FirstEnergy Nuclear Operating Company

Facility:

Davis-Besse Nuclear Power Station

Location:

5501 North State Route 2

Oak Harbor, OH 43449

Dates:

May 15 through August 9, 2002

Inspectors:

J. Gavula, Senior Reactor Inspector

M. Farber, Senior Reactor Inspector

J. Jacobson, Senior Mechanical Engineer

Approved by:

John A. Grobe, Chairman

Davis-Besse Oversight Panel

ii

SUMMARY OF FINDINGS

IR 05000346-02-08, on 05/15-08/09/2002, FirstEnergy Nuclear Operating Company,

Davis-Besse Nuclear Power Station. Augmented Inspection Team Follow-up Special

Inspection.

The report covers a special inspection, by three regional inspectors, that focused on

compliance with USNRC rules and regulations as they relate to the facts and circumstances

associated with the degradation of the reactor pressure vessel head. The USNRCs program

for overseeing the safe operation of commercial nuclear power reactors is described in

NUREG-1649, Reactor Oversight Process, Revision 3, dated July 2000.

A.

Inspector Identified Findings

Cornerstones: Initiating Events, Barrier Integrity

Significance to be Determined (TBD). The inspectors identified an apparent

violation of Technical Specification Limiting Condition for Operation for Reactor

Coolant System Operational Leakage, paragraph 3.4.6.2, for operation of the

plant with pressure boundary leakage from through-wall cracks in the reactor

coolant system.

This finding is more than minor because the pressure boundary leakage and

resultant cavity in the reactor vessel head represented a loss of the design basis

barrier integrity. The significance of this finding will be determined by the

Significance Determination Process for the issue, which was begun following the

Augmented Inspection Team activities (Section 4OA3.b.1).

Significance to be Determined (TBD). The inspectors identified an apparent

violation involving failure to take adequate corrective action for a continuing

buildup of boric acid deposits on the reactor head.

This finding is more than minor because the corrosion of the reactor head and

the resulting cavity represented a significant loss of the design basis barrier

integrity. The significance of this finding will be determined by the Significance

Determination Process for the issue, which was begun following the Augmented

Inspection Team activities (Section 4OA3.b.2.1).

Significance to be Determined (TBD). The inspectors identified an apparent

violation involving failure to take adequate corrective action for recurrent

accumulations of boric acid on containment air cooler (CAC) fins. These

accumulations resulted in reduced heat removal capability and reduced air flow

through the cooler which was indicated by decreasing plenum pressure.

This finding is more than minor because the corrosion of the reactor head and

the resulting cavity represented a significant loss of the design basis barrier

integrity.

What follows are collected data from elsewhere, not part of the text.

/-- The JTAG mode in force: mode 1 before secure boot completes, then the field. -/
def jtagMode (d : Device) : Nat :=
  match d.power.state with
  | .bootRom | .waitImage | .loading | .bootFailed => 1
  | .ready | .safe | .sleep => cfgN d 0x12 0 1

/-- The instruction register after an instruction: what the mode does not permit is taken as BYPASS. -/
def tapTaken (mode : Nat) (t : TapInstr) : TapInstr :=
  match t with
  | .bypass | .idcode | .samplePreload => t
  | .extest | .clamp | .highz | .extestPulse | .extestTrain => if 1 ≤ mode then t else .bypass
  | .mehrikDebug _ => if 2 ≤ mode then t else .bypass

def setTap (t : TapInstr) (d : Device) : Device := { d with pad := { d.pad with tap := tapTaken (jtagMode d) t } }

def execImageUpdateWrite (p : Packet) (s : State) : Host.Outcome State Fault Refusal := act (accept p imageUpdateWrite) s
def execCommitVersion (p : Packet) (s : State) : Host.Outcome State Fault Refusal := act (accept p commitVersion) s
def execImageUpdateStatus (p : Packet) (s : State) : Host.Outcome State Fault Refusal := act (accept p imageUpdateStatus) s
def execAuthChallenge (p : Packet) (s : State) : Host.Outcome State Fault Refusal := act (accept p authChallenge) s
def execAuthResponse (p : Packet) (s : State) : Host.Outcome State Fault Refusal := act (accept p authResponse) s
def execAuthEnd (p : Packet) (s : State) : Host.Outcome State Fault Refusal := act (accept p authEnd) s
def execKeyGenerate (p : Packet) (s : State) : Host.Outcome State Fault Refusal := act (accept p keyGenerate) s
def execKeyImport (p : Packet) (s : State) : Host.Outcome State Fault Refusal := act (accept p keyImport) s
def execKeyExport (p : Packet) (s : State) : Host.Outcome State Fault Refusal := act (accept p keyExport) s
def execKeyDestroy (p : Packet) (s : State) : Host.Outcome State Fault Refusal := act (accept p keyDestroy) s
def execKeyWrapStatus (p : Packet) (s : State) : Host.Outcome State Fault Refusal := act (accept p keyWrapStatus) s
def execZeroize (p : Packet) (s : State) : Host.Outcome State Fault Refusal := act (accept p (zeroizeCmd false)) s
def execZeroizePermanent (p : Packet) (s : State) : Host.Outcome State Fault Refusal := act (accept p (zeroizeCmd true)) s
def execSelfTest (p : Packet) (s : State) : Host.Outcome State Fault Refusal := act (accept p selfTest) s
def execZeroizePin (ns : Nat) (s : State) : Host.Outcome State Fault Refusal := act (zeroizePin ns) s
def execNonceExpiry (q : Fin 576) (s : State) : Host.Outcome State Fault Refusal := act (setNonce q.val none) s
/-- R554: auth_lockout_ms has passed. -/
def execLockoutEnd (s : State) : Host.Outcome State Fault Refusal :=
  act (fun d => { d with pad := { d.pad with lockedOut := false } }) s
def execPeriodicSelfTest (pass : BitVec 3) (s : State) : Host.Outcome State Fault Refusal := act (periodicSelfTest pass) s
/-- R564: of the Mehrik debug instructions that mode 2 permits the spec names no effect. -/
def execTapInstruction (t : TapInstr) (s : State) : Host.Outcome State Fault Refusal :=
  match tapTaken (jtagMode s.dev) t with
  | .mehrikDebug _ => .refused .mehrikDebug
  | _ => act (setTap t) s

end Sys2Proof.Machine
end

The significance of this finding will be determined by the Significance

iii

Determination Process for the issue, which was begun following the Augmented

Inspection Team activities (Section 4OA3.b.2.2).

Significance to be Determined (TBD). The inspectors identified an apparent

violation involving failure to take adequate corrective action for repeated clogging

of radiation element filters although a sample of the filter deposits revealed iron

oxides, radionuclides, and primary chemistry.

This finding is more than minor because the corrosion of the reactor head and

the resulting cavity represented a significant loss of the design basis barrier

integrity. The significance of this finding will be determined by the Significance

Determination Process for the issue, which was begun following the Augmented

Inspection Team activities (Section 4OA3.b.2.3).

Significance to be Determined (TBD). The inspectors identified an apparent

violation involving the failure to follow the corrective action procedure and take

timely corrective action for a condition adverse to quality, in that the licensee

failed to implement a modification to permit complete inspection and cleaning of

the reactor vessel head and CRDM nozzles.

This finding is more than minor because the corrosion of the reactor head and

the resulting cavity represented a significant loss of the design basis barrier

integrity. The significance of this finding will be determined by the Significance

Determination Process for the issue, which was begun following the Augmented

Inspection Team activities (Section 4OA3.b.2.4).

Significance to be Determined (TBD). The inspectors identified a finding

involving failure to complete an identified corrective action for an adverse trend in

RCS unidentified leakage.

This finding is more than minor because the corrosion of the reactor head and

the resulting cavity represented a significant loss of the design basis barrier

integrity. The significance of this finding will be determined by the Significance

Determination Process for the issue, which was begun following the Augmented

Inspection Team activities (Section 4OA3.b.2.5).

Significance to be Determined (TBD). The inspectors identified an apparent

violation involving deficiencies in the licensees Boric Acid Corrosion Control

procedure, NG-EN-00324.

This finding is more than minor because the corrosion of the reactor head and

the resulting cavity represented a significant loss of the design basis barrier

integrity. The significance of this finding will be determined by the Significance

Determination Process for the issue, which was begun following the Augmented

Inspection Team activities (Section 4OA3.b.3.1).

Significance to be Determined (TBD). The inspectors identified an apparent

violation involving multiple examples of failure to follow the boric acid corrosion

control procedure.

iv

This finding is more than minor because the corrosion of the reactor head and

the resulting cavity represented a significant loss of the design basis barrier

integrity. The significance of this finding will be determined by the Significance

Determination Process for the issue, which was begun following the Augmented

Inspection Team activities (Section 4OA3.b.3.2).

Significance to be Determined (TBD). The inspectors identified an apparent

violation involving two examples of failure to follow the stations corrective action

program procedure.

This finding is more than minor because the corrosion of the reactor head and

the resulting cavity represented a significant loss of the design basis barrier

integrity. The significance of this finding will be determined by the Significance

Determination Process for the issue, which was begun following the Augmented

Inspection Team activities (Section 4OA3.b.3.3).

Significance to be Determined (TBD). The inspectors identified an apparent

violation of 10 CFR 50.9 involving multiple examples of information provided to

the Commission or required by the Commissions regulations to be maintained

by the licensee that were not complete and accurate.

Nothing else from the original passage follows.